The Rockport Group is an American shoe brand owned by Authentic Brands Group. Associated brands include Aravon, Dunham and Rockport, and the Rockport Cobb Hill Collection.

Founded in Marlborough, Massachusetts, in 1971 by Saul L. Katz and his son, Bruce R. Katz, the company marketed walking as a healthy alternative to running. In 2023 the Rockport Group was acquired by Authentic Brands Group.

==History==
In 1930, Samuel Katz founded the Hubbard Shoe Company, which had its first factory in Rochester, New Hampshire; eight years later the company employed 700. In 1945, Saul Katz took control of Hubbard from his father. In the 1960s, U.S. shoe manufacturing increasingly moved to countries with lower labor costs, making it difficult for U.S. plants to stay competitive in the face of less expensive imports. Saul Katz urged Congress to aid the American shoe industry and in 1977 the Carter administration imposed quotas on shoe imports, but the controls arrived too late for Hubbard, which went out of business in 1970.

Saul Katz continued to run a surviving subsidiary spun off from Hubbard, called Highland Import. It operated out of offices in the old Diamond Shoe Company in Marlborough, Massachusetts, and imported shoes from Brazil. Highland Import worked with American branded shoe companies to develop special products. One was a hand sewn heavy leather moccasin modeled after a shoe developed by Walter Dyer in Rockport, Massachusetts. When Saul Katz went to the tannery in Brazil he named the leather Rockport.

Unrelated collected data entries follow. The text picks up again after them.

-- ==== Sys2Proof/Machine/Touches.lean ====
section
/-! DEFINITION. What words and engines touch: the accesses that a watch covers (R360), and the resources that carry a world tag (R341). -/

namespace Sys2Proof.Machine

/-! ### Accesses -/

/-- R360: an access of a word: the table slot, or none for the scratchpad; first byte; bytes; whether it reads and writes. -/
structure Touch where
  slot  : Option (BitVec 6)
  at_   : Nat
  len   : Nat
  reads : Bool
  writes : Bool
  deriving DecidableEq, Repr

/-- The accesses of an S word. -/
def touchesS (E : Env) : Instr → List Touch
  | .skld _ _ t o => [{ slot := some t, at_ := 8 * o.toNat, len := 8, reads := true, writes := false }]
  | .skst _ _ t o => [{ slot := some t, at_ := 8 * o.toNat, len := 8, reads := false, writes := true }]
  | .cwait a _ _ _ =>
    let l := E.G.rS a
    if locKind l then [{ slot := some (locSlot l), at_ := locOff l, len := 8, reads := true, writes := false }]
    else [{ slot := none, at_ := bitsOf l 31 0, len := 8, reads := true, writes := false }]
  | _ => []

/-- Scratchpad accesses of the active lanes. -/
def laneTouches (x : Word) (at_ : Nat → Nat) (len : Nat) (reads writes : Bool) : List Touch :=
  (lanesOf x.act).map fun i => { slot := none, at_ := at_ i, len := len, reads := reads, writes := writes }

/-- The row bytes of a table word with an active lane. -/
def rowTouch (x : Word) (len : Nat) (reads writes : Bool) : List Touch :=
  if x.act = 0 ∨ len = 0 then []
  else [{ slot := some (tabSlot x.o), at_ := tabOff x.o, len := len, reads := reads, writes := writes }]

/-- R360: the accesses of an L word; the commits, jobs and reductions that a word starts are none of its own. -/
def touchesL (x : Word) : Instr → List Touch
  | .lds _ => laneTouches x (scrAt x) (accBytes x.o) true false
  | .sts _ => laneTouches x (scrAt x) (accBytes x.o) false true
  | .ats _ => laneTouches x (scrAt x) (atomBytes x.o) true true
  | .waitge _ => laneTouches x (scrAt x) (tyBytes x.o.ty) true false
  | .kld _ => rowTouch x (tabBytes x.o) true false
  | .kst _ => rowTouch x (tabBytes x.o) false true
  | .kins _ => rowTouch x (tabBytes x.o) false true
  | .kat _ => rowTouch x (katBytes x.o) true true
  | .ald _ => if x.o.var = 1 then laneTouches x (scrAt x) (tyBytes x.o.ty) true false else rowTouch x (tyBytes x.o.ty) true false
  | .mma _ => laneTouches x (fun i => (matAddr x i).toNat) (aBytes (mmaA x.o)) true false
  | .mdrn _ => laneTouches x (fun i => (matAddr x i).toNat) (128 * tyBytes x.o.ty) false true
      ++ (match x.o.c with
          | .reg v => x.quarters.map fun q =>
              { slot := none, at_ := ((x.G.lane (x.quarterLead q)).r v.toNat).toNat, len := 512, reads := true, writes := false }
          | _ => [])
  | _ => []

/-- R190, R360: the accesses of an L word that has left the group as `G`: a `KINS` of the predicate form that has inserted no row has
made none. -/
def touchedL (x : Word) (G : Group) (i : Instr) : List Touch :=
  match i with
  | .kins o =>
    if o.aux.getLsbD 3 && (lanesOf x.act).all (fun k => !(G.lane k).p (o.aux.extractLsb' 0 3)) then [] else touchesL x i
  | _ => touchesL x i

/-- R360: an enabled watch that an access overlaps. -/
def watched (C : Context) (t : Touch) : Bool :=
  C.dbgctl.getLsbD 0 && C.dbgctl.getLsbD 4 &&
  C.watches.any fun p =>
    let d0 := p.2.getD 0 0
    let start := (p.2.getD 1 0).toNat
    d0.getLsbD 63 && ((d0.getLsbD 61 && t.reads) || (d0.getLsbD 62 && t.writes))
    && (match t.slot with
        | none => !d0.getLsbD 60
        | some k => d0.getLsbD 60 && d0.extractLsb' 54 6 == k)
    && bitsOf d0 31 0 != 0 && t.len != 0 && decide (start < t.at_ + t.len) && decide (t.at_ < start + bitsOf d0 31 0)

/-! ### World tags -/

/-- R341: the tag of one kind of resource of a workgroup. -/
def Tags.of (t : Tags) : TagKind → BitVec 16
  | .regs => t.regs
  | .tiles => t.tiles
  | .allot => t.allot

/-- R341: a word of active lanes that reads or writes a lane register. -/
def Word.usesRegs (x : Word) : Bool :=
  x.act != 0 && ((usedSrcs x.op x.o).any (fun q => match q with | .reg _ => true | _ => false)
    || !x.o.nw && (formOf (rawOfOp x.op x.o)).any fun f => match f.dst with | .lane _ => true | _ => false)

/-- R341: an L word that reads or writes an accumulator tile. -/
def usesTiles : Instr → Bool
  | .mma _ | .mzero _ | .mdrn _ | .mrd _ => true
  | _ => false

/-- R207: an open region of the split reads or writes its allotment. -/
def Group.regionScratch (G : Group) (m : LMask) : Bool :=
  let inAllot := fun (l : Loc) => match l with | .scratch _ => true | .table _ _ _ _ => false
  (lanesOf m).any fun i => (G.lane i).region.any fun r => r.inputs.any (fun q => inAllot q.loc) || r.stores.any fun q => inAllot q.loc

/-- R341: the tagged resources of its own workgroup that an L word uses. -/
def laneUses (x : Word) (i : Instr) : List TagKind :=
  let commits := match i with | .acom _ => x.G.regionScratch x.p.mask | _ => false
  (if x.usesRegs then [.regs] else []) ++ (if x.act != 0 && usesTiles i then [.tiles] else [])
    ++ if commits || (touchesL x i).any (fun t => t.slot.isNone) then [.allot] else []

/-- R341: the tagged resources of its own workgroup that an S word uses. -/
def scalarUses (E : Env) (i : Instr) : List TagKind := if (touchesS E i).any fun t => t.slot.isNone then [.allot] else []

/-- R341: an access of group g of workgroup w to a tagged resource of a workgroup. -/
structure TagUse where
  w     : Nat
  g     : Nat
  owner : Nat
  kind  : TagKind
  deriving DecidableEq, Repr

/-- R341: the tagged resources that a unit of an engine job, or a word that has issued and goes on, uses. -/
def eventUses (s : State) : Instr → List TagUse
  | .copySector job slice recv row sec =>
    (s.jobs[job]?).elim [] fun j => (j.slices[slice]?).elim [] fun q => (envAt s j.wg q.group).elim [] fun E =>
      let c := copyD q.d
      if j.state != .started || !c.hasSector recv row sec || j.done.contains { slice := slice, recv := recv, row := row, sec := sec } then []
      else match receiverOf s E c recv with | .here w => [{ w := j.wg, g := q.group, owner := w, kind := .allot }] | _ => []
  | .gatherElement job i =>
    (s.jobs[job]?).elim [] fun j => (j.slices.head?).elim [] fun q =>
      if j.state == .complete || j.units ≤ i || j.done.contains { slice := 0, recv := 0, row := i, sec := 0 } then []
      else [{ w := j.wg, g := q.group, owner := j.wg, kind := .allot }]
  | .counterAdd job slice recv n =>
    (s.jobs[job]?).elim [] fun j => (j.slices[slice]?).elim [] fun q => (envAt s j.wg q.group).elim [] fun E =>
      let inAllot := match q.ctr with | .scratch _ => true | .table _ _ _ => false
      if j.state != .started || !inAllot || !j.owed.any (fun o => o.slice == slice && o.recv == recv && decide (n ≤ o.n)) then []
      else
        match if j.kind.isCopy then receiverOf s E (copyD q.d) recv else .here j.wg with
        | .here w => [{ w := j.wg, g := q.group, owner := w, kind := .allot }]
        | _ => []
  | .quarterOp core k => (((s.core core).mq)[k]?).elim [] fun q => [{ w := q.wg, g := q.group, owner := q.wg, kind := .tiles }]
  | .commitResume w g e =>
    (s.group? w g).elim [] fun G =>
      if (G.split e).wait == .commit && G.regionScratch (G.split e).mask then [{ w := w, g := g, owner := w, kind := .allot }] else []
  | .waitgeRecheck w g e =>
    (s.group? w g).elim [] fun G =>
      match (G.split e).wait with | .waitge _ _ => [{ w := w, g := g, owner := w, kind := .allot }] | _ => []
  | .cwaitWake w g =>
    (s.group? w g).elim [] fun G =>
      match G.S.stall with
      | .cwait l _ => if locKind l then [] else [{ w := w, g := g, owner := w, kind := .allot }]
      | _ => []
  | _ => []

/-- R341: an access meets the tag of another world: who makes it, and the tag. -/
def tagMiss (s : State) (u : TagUse) : Option (Env × BitVec 16) :=
  match envAt s u.w u.g, s.wgs[u.owner]? with
  | some E, some W => if W.tags.of u.kind = E.world then none else some (E, W.tags.of u.kind)
  | _, _ => none

/-- R341: the first access of a list, by a group to its own workgroup, that meets the tag of another world. -/
def Env.tagMiss (E : Env) (ks : List TagKind) : Option (BitVec 16) := (ks.map E.W.tags.of).find? fun t => t != E.world

/-- R341: a group has met a resource of another world: logged with both worlds, the group's above the tag, and the context ends. -/
def tagFault (s : State) (E : Env) (tag : BitVec 16) : State :=
  let s := s.logEvent { cause := .worldViolation, ctx := E.La.ctx.setWidth 64, table := 0, detail := (E.world ++ tag).setWidth 64 }
  endContext s E.La.ctx (causeCode .worldViolation) 0 []

end Sys2Proof.Machine
end

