-- ==== Sys2Proof/Certificates/Slice0/Obligations.lean ====
section
/-! DEFINITION. The statements for the provers, with the tables of results that they are stated by. -/

/-! ### The tables that the statements use -/

namespace Sys2Proof.Claims

open Sys2Proof.Machine

/-- What an S word that writes one register makes of the two values it reads. -/
abbrev Alu := W64 → W64 → W64

/-- R88: 1 where a condition holds, else 0. -/
def bit (b : Bool) : W64 := if b then 1 else 0

/-- R44, R88, R89: the register forms: destination, the two sources, and the result. -/
def aluR : Instr → Option (BitVec 6 × BitVec 6 × BitVec 6 × Alu)
  | .add d a b => some (d, a, b, fun x y => x + y)
  | .sub d a b => some (d, a, b, fun x y => x - y)
  | .and d a b => some (d, a, b, fun x y => x &&& y)
  | .or d a b => some (d, a, b, fun x y => x ||| y)
  | .xor d a b => some (d, a, b, fun x y => x ^^^ y)
  | .andn d a b => some (d, a, b, fun x y => x &&& ~~~ y)
  | .shl d a b => some (d, a, b, fun x y => x <<< (y.extractLsb' 0 6).toNat)
  | .shr d a b => some (d, a, b, fun x y => x >>> (y.extractLsb' 0 6).toNat)
  | .sar d a b => some (d, a, b, fun x y => x.sshiftRight (y.extractLsb' 0 6).toNat)
  | .mul d a b => some (d, a, b, fun x y => BitVec.ofNat 64 (x.toNat * y.toNat))
  | .mulh d a b => some (d, a, b, fun x y => (x.signExtend 128 * y.signExtend 128).extractLsb' 64 64)
  | .mulhn d a b => some (d, a, b, fun x y => (x.setWidth 128 * y.setWidth 128).extractLsb' 64 64)
  | .min d a b => some (d, a, b, fun x y => if x.toInt ≤ y.toInt then x else y)
  | .max d a b => some (d, a, b, fun x y => if x.toInt ≤ y.toInt then y else x)
  | .minn d a b => some (d, a, b, fun x y => if x.toNat ≤ y.toNat then x else y)
  | .maxn d a b => some (d, a, b, fun x y => if x.toNat ≤ y.toNat then y else x)
  | .slt d a b => some (d, a, b, fun x y => bit (decide (x.toInt < y.toInt)))
  | .sltn d a b => some (d, a, b, fun x y => bit (decide (x.toNat < y.toNat)))
  | .seq d a b => some (d, a, b, fun x y => bit (decide (x = y)))
  | .sne d a b => some (d, a, b, fun x y => bit (decide (x ≠ y)))
  | .addw d a b => some (d, a, b, fun x y => (x.setWidth 32 + y.setWidth 32).signExtend 64)
  | .subw d a b => some (d, a, b, fun x y => (x.setWidth 32 - y.setWidth 32).signExtend 64)
  | .clz d a => some (d, a, 0, fun x _ => BitVec.ofNat 64 (((List.range 64).find? fun k => x.getMsbD k).getD 64))
  | .ctz d a => some (d, a, 0, fun x _ => BitVec.ofNat 64 (((List.range 64).find? fun k => x.getLsbD k).getD 64))
  | .popc d a => some (d, a, 0, fun x _ => BitVec.ofNat 64 ((List.range 64).countP fun k => x.getLsbD k))
  | .brev d a => some (d, a, 0, fun x _ => x.reverse)
  | _ => none

/-- R90: the immediate forms: destination, source, and the result; R91: MOVI and MOVH, which reads its destination. -/
def aluI : Instr → Option (BitVec 6 × BitVec 6 × (W64 → W64))
  | .addi d a i => some (d, a, fun x => x + i.signExtend 64)
  | .andi d a i => some (d, a, fun x => x &&& i.signExtend 64)
  | .ori d a i => some (d, a, fun x => x ||| i.signExtend 64)
  | .xori d a i => some (d, a, fun x => x ^^^ i.signExtend 64)
  | .shli d a i => some (d, a, fun x => x <<< i.toNat)
  | .shri d a i => some (d, a, fun x => x >>> i.toNat)
  | .sari d a i => some (d, a, fun x => x.sshiftRight i.toNat)
  | .slti d a i => some (d, a, fun x => bit (decide (x.toInt < i.toInt)))
  | .sltni d a i => some (d, a, fun x => bit (decide (x.toNat < (i.signExtend 64).toNat)))
  | .muli d a i => some (d, a, fun x => BitVec.ofInt 64 (x.toInt * i.toInt))
  | _ => none

/-- R89: the quotient and the remainder, with the borderline cases that the rule fixes. -/
def divWord : Instr → Option (BitVec 6 × BitVec 6 × BitVec 6 × Bool × Alu)
  | .div d a b => some (d, a, b, false, fun x y => if y = 0 then BitVec.allOnes 64 else BitVec.ofInt 64 (x.toInt.tdiv y.toInt))
  | .divn d a b => some (d, a, b, false, fun x y => if y = 0 then BitVec.allOnes 64 else BitVec.ofNat 64 (x.toNat / y.toNat))
  | .rem d a b => some (d, a, b, false, fun x y => if y = 0 then x else x - y * BitVec.ofInt 64 (x.toInt.tdiv y.toInt))
  | .remn d a b => some (d, a, b, false, fun x y => if y = 0 then x else x - y * BitVec.ofNat 64 (x.toNat / y.toNat))
  | .divT d a b => some (d, a, b, true, fun x y => BitVec.ofInt 64 (x.toInt.tdiv y.toInt))
  | .divnT d a b => some (d, a, b, true, fun x y => BitVec.ofNat 64 (x.toNat / y.toNat))
  | .remT d a b => some (d, a, b, true, fun x y => x - y * BitVec.ofInt 64 (x.toInt.tdiv y.toInt))
  | .remnT d a b => some (d, a, b, true, fun x y => x - y * BitVec.ofNat 64 (x.toNat / y.toNat))
  | _ => none

/-- The state after an S word that only writes register d and retires. -/
def afterWrite (s : State) (E : Env) (d : BitVec 6) (v : W64) : State :=
  s.modGroup E.w E.g fun G => (G.wS d v).retire

/-- R266, R269: what holder a knows of a write as f in s, holder b knows as f' in t. -/
def Turned (s t : State) (a b : Holder) (f f' : How) : Prop :=
  ∀ l ∈ s.late, (∃ k ∈ l.known, k.who.meets a = true ∧ k.how = f) →
    ∃ l' ∈ t.late, l'.space = l.space ∧ l'.unit = l.unit ∧ l'.id = l.id ∧ (⟨b, f'⟩ : Known) ∈ l'.known

/-- R266: what is ordered before a in s is ordered before b in t. -/
def Passes (s t : State) (a b : Holder) : Prop := ∀ v, Turned s t a b (.order v) (.order v)
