/-! ### askBlock -/

@[simp] theorem State.askBlock_time (s : State) (w g place : Nat) : (s.askBlock w g place).time = s.time := rfl
@[simp] theorem State.askBlock_mem (s : State) (w g place : Nat) : (s.askBlock w g place).mem = s.mem := rfl
@[simp] theorem State.askBlock_drv (s : State) (w g place : Nat) : (s.askBlock w g place).drv = s.drv := rfl
@[simp] theorem State.askBlock_wgs (s : State) (w g place : Nat) : (s.askBlock w g place).wgs = s.wgs := rfl
@[simp] theorem State.askBlock_cores (s : State) (w g place : Nat) : (s.askBlock w g place).cores = s.cores := rfl
@[simp] theorem State.askBlock_dies (s : State) (w g place : Nat) : (s.askBlock w g place).dies = s.dies := rfl
@[simp] theorem State.askBlock_jobs (s : State) (w g place : Nat) : (s.askBlock w g place).jobs = s.jobs := rfl
@[simp] theorem State.askBlock_reds (s : State) (w g place : Nat) : (s.askBlock w g place).reds = s.reds := rfl
@[simp] theorem State.askBlock_links (s : State) (w g place : Nat) : (s.askBlock w g place).links = s.links := rfl
@[simp] theorem State.askBlock_ctl (s : State) (w g place : Nat) : (s.askBlock w g place).ctl = s.ctl := rfl

/-! ### joinLanes -/

@[simp] theorem State.joinLanes_time (s : State) (w g : Nat) : (s.joinLanes w g).time = s.time := rfl
@[simp] theorem State.joinLanes_mem (s : State) (w g : Nat) : (s.joinLanes w g).mem = s.mem := rfl
@[simp] theorem State.joinLanes_drv (s : State) (w g : Nat) : (s.joinLanes w g).drv = s.drv := rfl
@[simp] theorem State.joinLanes_wgs (s : State) (w g : Nat) : (s.joinLanes w g).wgs = s.wgs := rfl
@[simp] theorem State.joinLanes_cores (s : State) (w g : Nat) : (s.joinLanes w g).cores = s.cores := rfl
@[simp] theorem State.joinLanes_dies (s : State) (w g : Nat) : (s.joinLanes w g).dies = s.dies := rfl
@[simp] theorem State.joinLanes_jobs (s : State) (w g : Nat) : (s.joinLanes w g).jobs = s.jobs := rfl
@[simp] theorem State.joinLanes_reds (s : State) (w g : Nat) : (s.joinLanes w g).reds = s.reds := rfl
@[simp] theorem State.joinLanes_links (s : State) (w g : Nat) : (s.joinLanes w g).links = s.links := rfl
@[simp] theorem State.joinLanes_ctl (s : State) (w g : Nat) : (s.joinLanes w g).ctl = s.ctl := rfl

/-! ### leaveEntry -/

@[simp] theorem State.leaveEntry_time (s : State) (w g : Nat) (up : Bool) (place : Nat) : (s.leaveEntry w g up place).time = s.time := rfl
@[simp] theorem State.leaveEntry_mem (s : State) (w g : Nat) (up : Bool) (place : Nat) : (s.leaveEntry w g up place).mem = s.mem := rfl
@[simp] theorem State.leaveEntry_drv (s : State) (w g : Nat) (up : Bool) (place : Nat) : (s.leaveEntry w g up place).drv = s.drv := rfl
@[simp] theorem State.leaveEntry_wgs (s : State) (w g : Nat) (up : Bool) (place : Nat) : (s.leaveEntry w g up place).wgs = s.wgs := rfl
@[simp] theorem State.leaveEntry_cores (s : State) (w g : Nat) (up : Bool) (place : Nat) : (s.leaveEntry w g up place).cores = s.cores := rfl
@[simp] theorem State.leaveEntry_dies (s : State) (w g : Nat) (up : Bool) (place : Nat) : (s.leaveEntry w g up place).dies = s.dies := rfl
@[simp] theorem State.leaveEntry_jobs (s : State) (w g : Nat) (up : Bool) (place : Nat) : (s.leaveEntry w g up place).jobs = s.jobs := rfl
@[simp] theorem State.leaveEntry_reds (s : State) (w g : Nat) (up : Bool) (place : Nat) : (s.leaveEntry w g up place).reds = s.reds := rfl
@[simp] theorem State.leaveEntry_links (s : State) (w g : Nat) (up : Bool) (place : Nat) : (s.leaveEntry w g up place).links = s.links := rfl
@[simp] theorem State.leaveEntry_ctl (s : State) (w g : Nat) (up : Bool) (place : Nat) : (s.leaveEntry w g up place).ctl = s.ctl := rfl

/-! ### shelveQueues -/

@[simp] theorem State.shelveQueues_time (s : State) (w g : Nat) : (s.shelveQueues w g).time = s.time := rfl
@[simp] theorem State.shelveQueues_mem (s : State) (w g : Nat) : (s.shelveQueues w g).mem = s.mem := rfl
@[simp] theorem State.shelveQueues_drv (s : State) (w g : Nat) : (s.shelveQueues w g).drv = s.drv := rfl
@[simp] theorem State.shelveQueues_wgs (s : State) (w g : Nat) : (s.shelveQueues w g).wgs = s.wgs := rfl
@[simp] theorem State.shelveQueues_cores (s : State) (w g : Nat) : (s.shelveQueues w g).cores = s.cores := rfl
@[simp] theorem State.shelveQueues_dies (s : State) (w g : Nat) : (s.shelveQueues w g).dies = s.dies := rfl
@[simp] theorem State.shelveQueues_jobs (s : State) (w g : Nat) : (s.shelveQueues w g).jobs = s.jobs := rfl
@[simp] theorem State.shelveQueues_reds (s : State) (w g : Nat) : (s.shelveQueues w g).reds = s.reds := rfl
@[simp] theorem State.shelveQueues_links (s : State) (w g : Nat) : (s.shelveQueues w g).links = s.links := rfl
@[simp] theorem State.shelveQueues_ctl (s : State) (w g : Nat) : (s.shelveQueues w g).ctl = s.ctl := rfl

/-! ### unshelveQueues -/

@[simp] theorem State.unshelveQueues_time (s : State) (w g : Nat) : (s.unshelveQueues w g).time = s.time := rfl
@[simp] theorem State.unshelveQueues_mem (s : State) (w g : Nat) : (s.unshelveQueues w g).mem = s.mem := rfl
@[simp] theorem State.unshelveQueues_drv (s : State) (w g : Nat) : (s.unshelveQueues w g).drv = s.drv := rfl
@[simp] theorem State.unshelveQueues_wgs (s : State) (w g : Nat) : (s.unshelveQueues w g).wgs = s.wgs := rfl
@[simp] theorem State.unshelveQueues_cores (s : State) (w g : Nat) : (s.unshelveQueues w g).cores = s.cores := rfl
@[simp] theorem State.unshelveQueues_dies (s : State) (w g : Nat) : (s.unshelveQueues w g).dies = s.dies := rfl
@[simp] theorem State.unshelveQueues_jobs (s : State) (w g : Nat) : (s.unshelveQueues w g).jobs = s.jobs := rfl
@[simp] theorem State.unshelveQueues_reds (s : State) (w g : Nat) : (s.unshelveQueues w g).reds = s.reds := rfl
@[simp] theorem State.unshelveQueues_links (s : State) (w g : Nat) : (s.unshelveQueues w g).links = s.links := rfl
@[simp] theorem State.unshelveQueues_ctl (s : State) (w g : Nat) : (s.unshelveQueues w g).ctl = s.ctl := rfl

/-! ### dropAsks -/

@[simp] theorem State.dropAsks_time (s : State) (who : Asker) : (s.dropAsks who).time = s.time := rfl
@[simp] theorem State.dropAsks_mem (s : State) (who : Asker) : (s.dropAsks who).mem = s.mem := rfl
@[simp] theorem State.dropAsks_drv (s : State) (who : Asker) : (s.dropAsks who).drv = s.drv := rfl
@[simp] theorem State.dropAsks_wgs (s : State) (who : Asker) : (s.dropAsks who).wgs = s.wgs := rfl
@[simp] theorem State.dropAsks_cores (s : State) (who : Asker) : (s.dropAsks who).cores = s.cores := rfl
@[simp] theorem State.dropAsks_dies (s : State) (who : Asker) : (s.dropAsks who).dies = s.dies := rfl
@[simp] theorem State.dropAsks_jobs (s : State) (who : Asker) : (s.dropAsks who).jobs = s.jobs := rfl
@[simp] theorem State.dropAsks_reds (s : State) (who : Asker) : (s.dropAsks who).reds = s.reds := rfl
@[simp] theorem State.dropAsks_late (s : State) (who : Asker) : (s.dropAsks who).late = s.late := rfl
@[simp] theorem State.dropAsks_ctl (s : State) (who : Asker) : (s.dropAsks who).ctl = s.ctl := rfl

The 3,000 pairs of moccasins brought into Marlborough arrived too late for Highland’s customer and so the shoes remained in the warehouse for some months. Bruce Katz then began working with his father and travelled the East Coast from Boston to Washington, D.C., selling these shoes in plain white boxes to small leather shops and shoe boutiques in many small towns. The shoes carried no name until Katz learned that others were copying the shoes and calling them "Rockport type" shoes. He subsequently returned to Marlborough and started branding the shoes as "Rockport".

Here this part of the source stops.